> _Try it_:
Each line in the records below, from the one that contains "(∀ imm, WritesReg (.lic" to the one that contains "meaning. -/", should be reproduced exactly, the first and last included.

________

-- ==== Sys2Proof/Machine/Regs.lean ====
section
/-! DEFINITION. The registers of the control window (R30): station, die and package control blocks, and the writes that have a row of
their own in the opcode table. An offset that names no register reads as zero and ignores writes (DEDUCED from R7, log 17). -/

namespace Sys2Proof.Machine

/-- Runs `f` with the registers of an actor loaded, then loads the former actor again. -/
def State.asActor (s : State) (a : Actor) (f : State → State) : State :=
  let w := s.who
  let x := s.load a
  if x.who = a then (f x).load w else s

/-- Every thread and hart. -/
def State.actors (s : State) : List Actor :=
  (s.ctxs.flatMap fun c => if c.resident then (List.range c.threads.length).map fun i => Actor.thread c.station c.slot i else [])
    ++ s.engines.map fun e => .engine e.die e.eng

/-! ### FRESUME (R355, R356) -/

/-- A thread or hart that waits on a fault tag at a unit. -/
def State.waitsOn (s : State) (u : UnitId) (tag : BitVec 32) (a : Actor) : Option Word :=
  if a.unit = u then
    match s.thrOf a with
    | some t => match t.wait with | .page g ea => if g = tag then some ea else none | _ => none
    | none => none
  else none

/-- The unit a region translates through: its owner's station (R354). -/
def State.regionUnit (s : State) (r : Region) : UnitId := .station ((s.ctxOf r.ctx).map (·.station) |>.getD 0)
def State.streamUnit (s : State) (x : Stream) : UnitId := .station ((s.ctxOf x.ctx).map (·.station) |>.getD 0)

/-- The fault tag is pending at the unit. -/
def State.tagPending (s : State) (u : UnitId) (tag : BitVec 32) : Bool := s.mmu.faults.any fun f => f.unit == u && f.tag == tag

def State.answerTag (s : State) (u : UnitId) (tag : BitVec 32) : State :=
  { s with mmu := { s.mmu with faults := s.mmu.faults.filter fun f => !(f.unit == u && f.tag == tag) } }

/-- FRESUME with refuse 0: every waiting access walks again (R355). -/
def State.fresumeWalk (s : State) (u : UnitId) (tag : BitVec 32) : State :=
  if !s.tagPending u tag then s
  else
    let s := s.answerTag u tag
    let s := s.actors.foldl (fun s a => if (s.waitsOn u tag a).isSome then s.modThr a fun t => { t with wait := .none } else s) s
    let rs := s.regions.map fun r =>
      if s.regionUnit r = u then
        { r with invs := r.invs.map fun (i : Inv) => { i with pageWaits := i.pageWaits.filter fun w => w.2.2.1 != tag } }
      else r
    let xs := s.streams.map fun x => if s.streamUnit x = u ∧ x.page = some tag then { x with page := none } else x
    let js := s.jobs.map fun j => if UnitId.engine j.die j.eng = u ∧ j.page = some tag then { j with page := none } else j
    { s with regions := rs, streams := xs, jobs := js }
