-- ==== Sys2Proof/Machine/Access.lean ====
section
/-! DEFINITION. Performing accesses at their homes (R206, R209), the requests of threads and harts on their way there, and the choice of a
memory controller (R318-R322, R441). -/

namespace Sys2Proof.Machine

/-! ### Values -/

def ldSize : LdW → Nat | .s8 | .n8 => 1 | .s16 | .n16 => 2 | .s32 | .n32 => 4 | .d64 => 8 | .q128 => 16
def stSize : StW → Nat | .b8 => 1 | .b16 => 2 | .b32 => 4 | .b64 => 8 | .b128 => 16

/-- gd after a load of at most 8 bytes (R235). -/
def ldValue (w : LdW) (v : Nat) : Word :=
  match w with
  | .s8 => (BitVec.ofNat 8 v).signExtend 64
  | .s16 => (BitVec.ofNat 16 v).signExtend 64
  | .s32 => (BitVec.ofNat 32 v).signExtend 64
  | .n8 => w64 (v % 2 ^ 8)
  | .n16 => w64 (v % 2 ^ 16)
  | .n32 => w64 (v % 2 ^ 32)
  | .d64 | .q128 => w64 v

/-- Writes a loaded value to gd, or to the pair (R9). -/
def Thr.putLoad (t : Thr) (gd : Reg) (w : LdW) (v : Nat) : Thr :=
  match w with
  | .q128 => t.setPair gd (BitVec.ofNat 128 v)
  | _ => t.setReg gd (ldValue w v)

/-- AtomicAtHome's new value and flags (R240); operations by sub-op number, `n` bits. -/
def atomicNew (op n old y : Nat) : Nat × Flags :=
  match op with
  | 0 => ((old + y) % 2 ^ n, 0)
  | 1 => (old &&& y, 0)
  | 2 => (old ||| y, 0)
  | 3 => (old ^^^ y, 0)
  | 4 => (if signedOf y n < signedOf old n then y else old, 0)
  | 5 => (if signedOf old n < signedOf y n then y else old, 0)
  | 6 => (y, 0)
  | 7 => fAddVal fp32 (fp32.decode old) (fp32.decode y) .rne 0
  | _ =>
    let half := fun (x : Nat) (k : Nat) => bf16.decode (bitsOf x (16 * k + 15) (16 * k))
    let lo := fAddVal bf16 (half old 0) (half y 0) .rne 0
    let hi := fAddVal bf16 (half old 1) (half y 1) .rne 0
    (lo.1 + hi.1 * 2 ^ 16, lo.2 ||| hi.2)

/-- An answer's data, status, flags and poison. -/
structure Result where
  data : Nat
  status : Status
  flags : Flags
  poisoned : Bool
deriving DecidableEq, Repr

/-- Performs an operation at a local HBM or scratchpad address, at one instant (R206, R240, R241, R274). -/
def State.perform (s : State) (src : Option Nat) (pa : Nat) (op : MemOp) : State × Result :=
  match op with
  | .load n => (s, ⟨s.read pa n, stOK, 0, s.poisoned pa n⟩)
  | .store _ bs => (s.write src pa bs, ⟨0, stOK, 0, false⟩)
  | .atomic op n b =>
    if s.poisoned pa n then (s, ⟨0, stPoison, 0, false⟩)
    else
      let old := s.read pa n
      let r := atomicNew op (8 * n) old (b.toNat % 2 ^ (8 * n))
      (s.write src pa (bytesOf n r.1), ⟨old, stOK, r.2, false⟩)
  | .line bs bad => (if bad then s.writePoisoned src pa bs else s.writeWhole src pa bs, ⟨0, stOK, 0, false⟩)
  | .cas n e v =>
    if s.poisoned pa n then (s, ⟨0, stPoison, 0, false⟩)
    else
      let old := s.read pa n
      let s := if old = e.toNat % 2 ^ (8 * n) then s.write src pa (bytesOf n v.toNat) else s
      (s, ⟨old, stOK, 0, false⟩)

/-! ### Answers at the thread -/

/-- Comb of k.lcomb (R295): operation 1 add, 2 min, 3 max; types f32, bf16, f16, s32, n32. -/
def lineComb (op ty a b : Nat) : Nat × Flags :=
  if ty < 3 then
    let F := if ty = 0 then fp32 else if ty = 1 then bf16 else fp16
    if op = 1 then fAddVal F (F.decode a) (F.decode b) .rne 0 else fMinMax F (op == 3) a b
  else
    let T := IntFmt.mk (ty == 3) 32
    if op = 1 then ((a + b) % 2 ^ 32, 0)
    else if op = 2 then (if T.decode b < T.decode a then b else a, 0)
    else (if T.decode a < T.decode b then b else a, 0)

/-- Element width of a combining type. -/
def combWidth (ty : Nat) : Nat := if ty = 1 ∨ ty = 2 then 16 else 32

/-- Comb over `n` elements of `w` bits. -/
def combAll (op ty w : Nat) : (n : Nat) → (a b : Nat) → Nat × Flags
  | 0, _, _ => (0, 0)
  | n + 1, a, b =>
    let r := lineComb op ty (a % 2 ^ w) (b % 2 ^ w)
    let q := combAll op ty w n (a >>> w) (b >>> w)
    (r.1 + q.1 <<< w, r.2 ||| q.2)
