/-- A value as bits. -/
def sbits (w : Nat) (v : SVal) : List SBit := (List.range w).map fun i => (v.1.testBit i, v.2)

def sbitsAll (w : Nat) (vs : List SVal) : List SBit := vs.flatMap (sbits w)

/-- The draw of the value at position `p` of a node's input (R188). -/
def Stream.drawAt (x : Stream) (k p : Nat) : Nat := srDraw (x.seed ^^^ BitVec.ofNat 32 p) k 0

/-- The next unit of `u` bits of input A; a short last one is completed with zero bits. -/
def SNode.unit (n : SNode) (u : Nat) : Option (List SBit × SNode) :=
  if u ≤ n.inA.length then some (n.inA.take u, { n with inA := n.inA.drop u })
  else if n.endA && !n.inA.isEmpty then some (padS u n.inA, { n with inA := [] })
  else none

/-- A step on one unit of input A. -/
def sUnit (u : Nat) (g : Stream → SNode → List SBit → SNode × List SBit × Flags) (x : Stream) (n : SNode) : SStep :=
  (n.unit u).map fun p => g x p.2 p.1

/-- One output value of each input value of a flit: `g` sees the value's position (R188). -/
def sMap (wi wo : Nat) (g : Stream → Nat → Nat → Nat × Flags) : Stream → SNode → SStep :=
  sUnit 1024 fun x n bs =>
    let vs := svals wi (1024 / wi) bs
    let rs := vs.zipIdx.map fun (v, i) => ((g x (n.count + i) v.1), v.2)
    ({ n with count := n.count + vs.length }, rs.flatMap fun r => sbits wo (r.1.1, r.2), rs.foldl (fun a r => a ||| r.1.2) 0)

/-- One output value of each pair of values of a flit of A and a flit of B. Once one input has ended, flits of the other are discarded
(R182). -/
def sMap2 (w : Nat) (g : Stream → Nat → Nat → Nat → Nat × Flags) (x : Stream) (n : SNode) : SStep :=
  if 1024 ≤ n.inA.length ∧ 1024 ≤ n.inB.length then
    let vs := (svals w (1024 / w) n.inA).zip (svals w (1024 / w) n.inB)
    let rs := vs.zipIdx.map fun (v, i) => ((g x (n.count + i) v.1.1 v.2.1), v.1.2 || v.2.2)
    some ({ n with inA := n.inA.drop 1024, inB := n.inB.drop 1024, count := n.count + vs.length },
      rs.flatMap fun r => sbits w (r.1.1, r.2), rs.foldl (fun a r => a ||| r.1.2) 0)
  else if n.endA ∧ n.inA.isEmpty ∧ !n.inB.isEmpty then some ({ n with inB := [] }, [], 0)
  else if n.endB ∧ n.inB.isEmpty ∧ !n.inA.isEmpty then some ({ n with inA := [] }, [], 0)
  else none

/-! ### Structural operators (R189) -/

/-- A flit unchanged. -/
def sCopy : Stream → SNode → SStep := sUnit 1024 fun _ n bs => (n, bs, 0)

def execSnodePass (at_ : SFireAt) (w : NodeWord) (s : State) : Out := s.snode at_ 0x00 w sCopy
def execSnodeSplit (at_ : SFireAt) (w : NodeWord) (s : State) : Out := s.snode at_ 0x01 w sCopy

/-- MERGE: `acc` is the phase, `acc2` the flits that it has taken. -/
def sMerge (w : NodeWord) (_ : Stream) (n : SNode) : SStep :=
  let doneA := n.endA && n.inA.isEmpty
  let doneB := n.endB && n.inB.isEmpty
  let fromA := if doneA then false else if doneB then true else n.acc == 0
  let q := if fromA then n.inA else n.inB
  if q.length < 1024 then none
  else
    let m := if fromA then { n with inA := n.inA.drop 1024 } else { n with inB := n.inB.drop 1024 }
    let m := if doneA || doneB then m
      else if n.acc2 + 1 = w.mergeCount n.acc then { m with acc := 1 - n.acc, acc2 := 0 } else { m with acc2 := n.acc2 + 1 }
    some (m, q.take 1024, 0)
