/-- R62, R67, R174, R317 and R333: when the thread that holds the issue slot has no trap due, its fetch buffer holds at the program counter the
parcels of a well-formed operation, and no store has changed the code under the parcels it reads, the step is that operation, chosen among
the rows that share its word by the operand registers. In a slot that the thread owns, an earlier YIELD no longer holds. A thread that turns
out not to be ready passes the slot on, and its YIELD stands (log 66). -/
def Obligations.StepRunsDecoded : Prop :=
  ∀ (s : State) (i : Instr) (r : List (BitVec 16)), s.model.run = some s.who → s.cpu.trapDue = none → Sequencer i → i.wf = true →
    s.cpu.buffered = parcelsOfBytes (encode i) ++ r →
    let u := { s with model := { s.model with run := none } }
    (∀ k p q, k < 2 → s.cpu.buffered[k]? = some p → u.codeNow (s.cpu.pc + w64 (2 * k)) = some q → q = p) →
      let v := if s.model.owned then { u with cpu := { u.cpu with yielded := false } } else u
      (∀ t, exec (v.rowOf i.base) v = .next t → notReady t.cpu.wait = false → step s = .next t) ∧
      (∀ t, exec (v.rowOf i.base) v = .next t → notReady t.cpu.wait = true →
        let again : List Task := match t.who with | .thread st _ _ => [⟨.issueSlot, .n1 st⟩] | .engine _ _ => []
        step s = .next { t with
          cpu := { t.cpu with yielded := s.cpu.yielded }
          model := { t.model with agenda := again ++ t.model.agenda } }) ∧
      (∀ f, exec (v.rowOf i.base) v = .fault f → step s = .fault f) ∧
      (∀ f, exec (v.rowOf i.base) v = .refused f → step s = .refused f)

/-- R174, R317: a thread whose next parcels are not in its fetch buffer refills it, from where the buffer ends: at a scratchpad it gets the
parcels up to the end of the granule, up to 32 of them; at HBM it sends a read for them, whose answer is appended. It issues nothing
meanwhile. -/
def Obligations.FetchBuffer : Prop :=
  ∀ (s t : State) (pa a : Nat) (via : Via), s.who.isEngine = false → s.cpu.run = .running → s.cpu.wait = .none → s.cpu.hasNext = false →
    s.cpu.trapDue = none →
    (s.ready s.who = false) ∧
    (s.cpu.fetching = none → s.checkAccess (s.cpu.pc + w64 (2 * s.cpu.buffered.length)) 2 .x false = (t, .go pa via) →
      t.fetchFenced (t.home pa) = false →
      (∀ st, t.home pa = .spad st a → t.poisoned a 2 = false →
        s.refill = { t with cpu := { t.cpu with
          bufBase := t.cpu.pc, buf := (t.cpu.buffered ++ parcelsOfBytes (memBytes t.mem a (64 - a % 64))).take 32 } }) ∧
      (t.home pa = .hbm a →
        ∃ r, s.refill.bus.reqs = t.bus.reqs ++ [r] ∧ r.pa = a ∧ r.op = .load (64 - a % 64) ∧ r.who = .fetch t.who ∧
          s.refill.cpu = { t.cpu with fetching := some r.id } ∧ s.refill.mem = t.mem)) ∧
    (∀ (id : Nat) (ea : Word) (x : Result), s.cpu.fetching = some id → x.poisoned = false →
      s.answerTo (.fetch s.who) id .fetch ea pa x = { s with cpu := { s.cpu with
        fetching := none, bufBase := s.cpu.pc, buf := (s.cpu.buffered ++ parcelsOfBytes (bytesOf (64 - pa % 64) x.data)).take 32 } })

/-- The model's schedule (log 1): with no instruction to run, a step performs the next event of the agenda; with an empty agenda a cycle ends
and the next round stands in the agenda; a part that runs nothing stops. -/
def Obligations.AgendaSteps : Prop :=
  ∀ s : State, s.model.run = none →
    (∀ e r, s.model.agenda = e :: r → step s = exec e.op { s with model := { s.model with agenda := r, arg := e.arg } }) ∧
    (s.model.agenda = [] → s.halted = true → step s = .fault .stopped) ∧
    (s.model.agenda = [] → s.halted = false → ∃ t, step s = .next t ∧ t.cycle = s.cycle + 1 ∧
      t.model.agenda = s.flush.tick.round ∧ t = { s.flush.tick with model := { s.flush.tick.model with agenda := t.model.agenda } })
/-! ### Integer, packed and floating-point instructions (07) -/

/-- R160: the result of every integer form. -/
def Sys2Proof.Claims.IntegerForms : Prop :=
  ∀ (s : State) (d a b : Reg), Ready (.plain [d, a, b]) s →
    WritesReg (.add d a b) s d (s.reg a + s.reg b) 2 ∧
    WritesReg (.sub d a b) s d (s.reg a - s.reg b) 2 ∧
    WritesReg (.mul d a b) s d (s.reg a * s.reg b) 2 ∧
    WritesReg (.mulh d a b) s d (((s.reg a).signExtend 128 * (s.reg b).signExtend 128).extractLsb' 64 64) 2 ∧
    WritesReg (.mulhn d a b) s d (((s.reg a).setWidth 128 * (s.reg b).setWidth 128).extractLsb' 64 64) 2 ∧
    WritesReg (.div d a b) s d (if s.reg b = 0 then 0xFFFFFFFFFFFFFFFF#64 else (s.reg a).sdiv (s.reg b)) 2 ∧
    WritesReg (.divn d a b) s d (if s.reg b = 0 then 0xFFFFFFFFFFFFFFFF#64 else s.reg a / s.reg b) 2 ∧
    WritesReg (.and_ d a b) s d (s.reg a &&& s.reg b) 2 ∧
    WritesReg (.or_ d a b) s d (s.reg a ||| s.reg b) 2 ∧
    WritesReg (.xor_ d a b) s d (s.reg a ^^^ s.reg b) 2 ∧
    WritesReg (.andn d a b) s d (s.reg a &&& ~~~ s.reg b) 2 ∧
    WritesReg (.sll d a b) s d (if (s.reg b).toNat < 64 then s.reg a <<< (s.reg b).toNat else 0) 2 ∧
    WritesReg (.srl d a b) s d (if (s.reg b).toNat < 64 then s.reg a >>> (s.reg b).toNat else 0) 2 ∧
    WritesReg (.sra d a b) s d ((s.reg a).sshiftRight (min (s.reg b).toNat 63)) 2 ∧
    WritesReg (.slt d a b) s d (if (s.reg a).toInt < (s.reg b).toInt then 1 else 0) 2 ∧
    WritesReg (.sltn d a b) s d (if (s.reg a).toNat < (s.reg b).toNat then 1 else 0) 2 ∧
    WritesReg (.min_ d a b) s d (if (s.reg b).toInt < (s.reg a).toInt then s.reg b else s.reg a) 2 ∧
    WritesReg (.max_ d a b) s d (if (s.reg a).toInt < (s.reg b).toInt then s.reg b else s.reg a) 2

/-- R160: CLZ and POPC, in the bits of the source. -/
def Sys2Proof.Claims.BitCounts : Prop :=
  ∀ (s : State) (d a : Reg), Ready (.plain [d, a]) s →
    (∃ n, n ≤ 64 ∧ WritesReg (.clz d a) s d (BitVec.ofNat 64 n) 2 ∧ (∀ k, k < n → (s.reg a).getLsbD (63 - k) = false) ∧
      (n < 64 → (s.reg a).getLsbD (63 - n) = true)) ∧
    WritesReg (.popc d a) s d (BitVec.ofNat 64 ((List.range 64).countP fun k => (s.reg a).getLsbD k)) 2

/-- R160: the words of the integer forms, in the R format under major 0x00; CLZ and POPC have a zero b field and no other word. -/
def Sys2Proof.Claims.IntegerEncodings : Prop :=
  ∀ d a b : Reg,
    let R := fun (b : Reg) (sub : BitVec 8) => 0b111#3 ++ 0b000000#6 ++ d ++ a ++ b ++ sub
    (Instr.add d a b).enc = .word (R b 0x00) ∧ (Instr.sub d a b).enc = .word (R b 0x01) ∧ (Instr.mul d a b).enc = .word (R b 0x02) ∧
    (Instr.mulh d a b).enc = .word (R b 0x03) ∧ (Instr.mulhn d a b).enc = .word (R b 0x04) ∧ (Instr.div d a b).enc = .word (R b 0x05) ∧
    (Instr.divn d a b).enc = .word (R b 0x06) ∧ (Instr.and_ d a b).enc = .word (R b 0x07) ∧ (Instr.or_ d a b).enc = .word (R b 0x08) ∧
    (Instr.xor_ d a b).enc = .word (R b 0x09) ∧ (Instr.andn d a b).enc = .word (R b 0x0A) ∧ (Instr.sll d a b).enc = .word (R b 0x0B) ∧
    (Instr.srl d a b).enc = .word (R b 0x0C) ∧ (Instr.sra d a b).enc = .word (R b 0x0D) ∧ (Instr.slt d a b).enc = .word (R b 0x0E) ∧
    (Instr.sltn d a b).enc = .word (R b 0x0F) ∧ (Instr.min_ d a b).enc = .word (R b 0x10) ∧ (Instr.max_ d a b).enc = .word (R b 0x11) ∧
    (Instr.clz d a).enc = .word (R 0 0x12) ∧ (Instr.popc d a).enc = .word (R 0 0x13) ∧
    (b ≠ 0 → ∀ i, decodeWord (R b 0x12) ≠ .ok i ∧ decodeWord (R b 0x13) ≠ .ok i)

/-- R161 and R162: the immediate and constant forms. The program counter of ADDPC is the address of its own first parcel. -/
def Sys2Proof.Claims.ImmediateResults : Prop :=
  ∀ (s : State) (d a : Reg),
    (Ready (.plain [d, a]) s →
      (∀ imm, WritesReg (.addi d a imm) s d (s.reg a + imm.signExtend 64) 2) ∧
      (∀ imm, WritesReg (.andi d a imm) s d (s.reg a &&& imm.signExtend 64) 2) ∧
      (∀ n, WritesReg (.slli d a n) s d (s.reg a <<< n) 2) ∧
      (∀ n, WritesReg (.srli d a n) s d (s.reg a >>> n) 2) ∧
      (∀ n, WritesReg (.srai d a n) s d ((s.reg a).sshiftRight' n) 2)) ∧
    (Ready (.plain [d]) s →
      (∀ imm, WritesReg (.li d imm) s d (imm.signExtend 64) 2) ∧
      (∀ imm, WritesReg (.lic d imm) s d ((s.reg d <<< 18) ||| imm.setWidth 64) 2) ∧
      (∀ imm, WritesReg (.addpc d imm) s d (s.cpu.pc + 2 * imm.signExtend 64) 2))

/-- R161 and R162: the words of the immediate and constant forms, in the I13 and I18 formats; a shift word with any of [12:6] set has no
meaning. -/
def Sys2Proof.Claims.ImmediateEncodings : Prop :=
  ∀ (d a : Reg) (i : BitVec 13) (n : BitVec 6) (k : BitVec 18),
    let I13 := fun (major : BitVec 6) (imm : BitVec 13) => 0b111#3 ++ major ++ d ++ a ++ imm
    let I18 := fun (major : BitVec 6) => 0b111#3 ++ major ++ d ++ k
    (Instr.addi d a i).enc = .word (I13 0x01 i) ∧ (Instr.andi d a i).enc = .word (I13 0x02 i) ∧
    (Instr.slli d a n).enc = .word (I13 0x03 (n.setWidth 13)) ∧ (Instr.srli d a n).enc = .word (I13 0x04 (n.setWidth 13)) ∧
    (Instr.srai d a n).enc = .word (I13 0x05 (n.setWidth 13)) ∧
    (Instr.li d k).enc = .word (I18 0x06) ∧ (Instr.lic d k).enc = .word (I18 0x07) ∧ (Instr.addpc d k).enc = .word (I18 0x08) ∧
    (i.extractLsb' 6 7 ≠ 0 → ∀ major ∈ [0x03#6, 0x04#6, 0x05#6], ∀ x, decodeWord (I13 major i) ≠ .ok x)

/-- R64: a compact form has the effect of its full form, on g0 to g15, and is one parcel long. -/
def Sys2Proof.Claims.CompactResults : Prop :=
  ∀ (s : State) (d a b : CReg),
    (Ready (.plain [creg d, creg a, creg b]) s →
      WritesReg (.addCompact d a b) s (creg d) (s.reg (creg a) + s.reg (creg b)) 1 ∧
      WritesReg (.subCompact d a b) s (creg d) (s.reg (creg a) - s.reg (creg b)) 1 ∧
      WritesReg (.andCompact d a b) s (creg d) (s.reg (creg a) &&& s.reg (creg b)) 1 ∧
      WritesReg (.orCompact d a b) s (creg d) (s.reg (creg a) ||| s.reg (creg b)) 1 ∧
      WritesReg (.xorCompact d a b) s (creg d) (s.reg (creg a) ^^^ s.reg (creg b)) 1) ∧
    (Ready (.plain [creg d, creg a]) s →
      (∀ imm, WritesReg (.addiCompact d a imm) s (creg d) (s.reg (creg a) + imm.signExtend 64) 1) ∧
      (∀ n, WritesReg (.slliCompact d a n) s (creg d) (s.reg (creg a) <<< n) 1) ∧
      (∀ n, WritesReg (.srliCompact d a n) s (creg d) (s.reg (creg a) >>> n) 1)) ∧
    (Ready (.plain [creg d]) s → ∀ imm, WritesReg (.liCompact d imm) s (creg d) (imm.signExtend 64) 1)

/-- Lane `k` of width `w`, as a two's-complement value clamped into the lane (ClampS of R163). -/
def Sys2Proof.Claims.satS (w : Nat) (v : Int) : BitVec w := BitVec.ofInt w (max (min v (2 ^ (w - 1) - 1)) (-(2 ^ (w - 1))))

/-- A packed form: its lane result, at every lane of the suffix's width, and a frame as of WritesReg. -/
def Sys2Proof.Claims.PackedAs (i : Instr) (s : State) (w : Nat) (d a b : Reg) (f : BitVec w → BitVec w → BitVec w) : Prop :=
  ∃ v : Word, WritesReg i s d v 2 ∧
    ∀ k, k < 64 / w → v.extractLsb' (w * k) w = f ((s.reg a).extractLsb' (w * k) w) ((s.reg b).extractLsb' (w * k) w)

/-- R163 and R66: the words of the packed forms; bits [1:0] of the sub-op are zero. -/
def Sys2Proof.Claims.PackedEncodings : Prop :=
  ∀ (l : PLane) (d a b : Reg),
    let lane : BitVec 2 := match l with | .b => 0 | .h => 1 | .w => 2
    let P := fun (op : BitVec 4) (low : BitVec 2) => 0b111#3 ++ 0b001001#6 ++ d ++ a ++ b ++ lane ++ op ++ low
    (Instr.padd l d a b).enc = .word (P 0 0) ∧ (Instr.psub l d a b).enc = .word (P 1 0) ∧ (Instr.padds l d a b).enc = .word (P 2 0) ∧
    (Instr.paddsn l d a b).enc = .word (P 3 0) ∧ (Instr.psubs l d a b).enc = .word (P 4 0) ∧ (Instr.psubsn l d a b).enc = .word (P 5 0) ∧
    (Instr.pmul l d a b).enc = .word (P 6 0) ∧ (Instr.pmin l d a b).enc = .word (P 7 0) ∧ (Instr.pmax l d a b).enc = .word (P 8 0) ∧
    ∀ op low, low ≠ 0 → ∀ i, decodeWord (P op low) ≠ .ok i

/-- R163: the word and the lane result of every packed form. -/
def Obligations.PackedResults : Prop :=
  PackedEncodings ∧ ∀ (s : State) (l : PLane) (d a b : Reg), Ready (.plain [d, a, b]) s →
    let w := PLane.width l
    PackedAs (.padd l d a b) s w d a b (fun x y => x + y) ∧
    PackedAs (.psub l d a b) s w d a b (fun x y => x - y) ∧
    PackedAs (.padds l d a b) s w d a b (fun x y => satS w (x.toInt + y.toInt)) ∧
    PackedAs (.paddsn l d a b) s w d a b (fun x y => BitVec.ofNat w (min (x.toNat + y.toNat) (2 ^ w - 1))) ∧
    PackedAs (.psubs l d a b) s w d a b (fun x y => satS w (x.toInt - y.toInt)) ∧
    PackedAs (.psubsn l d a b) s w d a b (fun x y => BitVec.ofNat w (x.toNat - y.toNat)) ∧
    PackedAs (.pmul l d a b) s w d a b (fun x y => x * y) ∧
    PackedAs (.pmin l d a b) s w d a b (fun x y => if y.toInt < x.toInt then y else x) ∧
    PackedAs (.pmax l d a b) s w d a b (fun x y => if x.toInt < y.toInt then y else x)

________

> _Response to the task_:
      (∀ imm, WritesReg (.lic d imm) s d ((s.reg d <<< 18) ||| imm.setWidth 64) 2) ∧
      (∀ imm, WritesReg (.addpc d imm) s d (s.cpu.pc + 2 * imm.signExtend 64) 2))

/-- R161 and R162: the words of the immediate and constant forms, in the I13 and I18 formats; a shift word with any of [12:6] set has no
meaning. -/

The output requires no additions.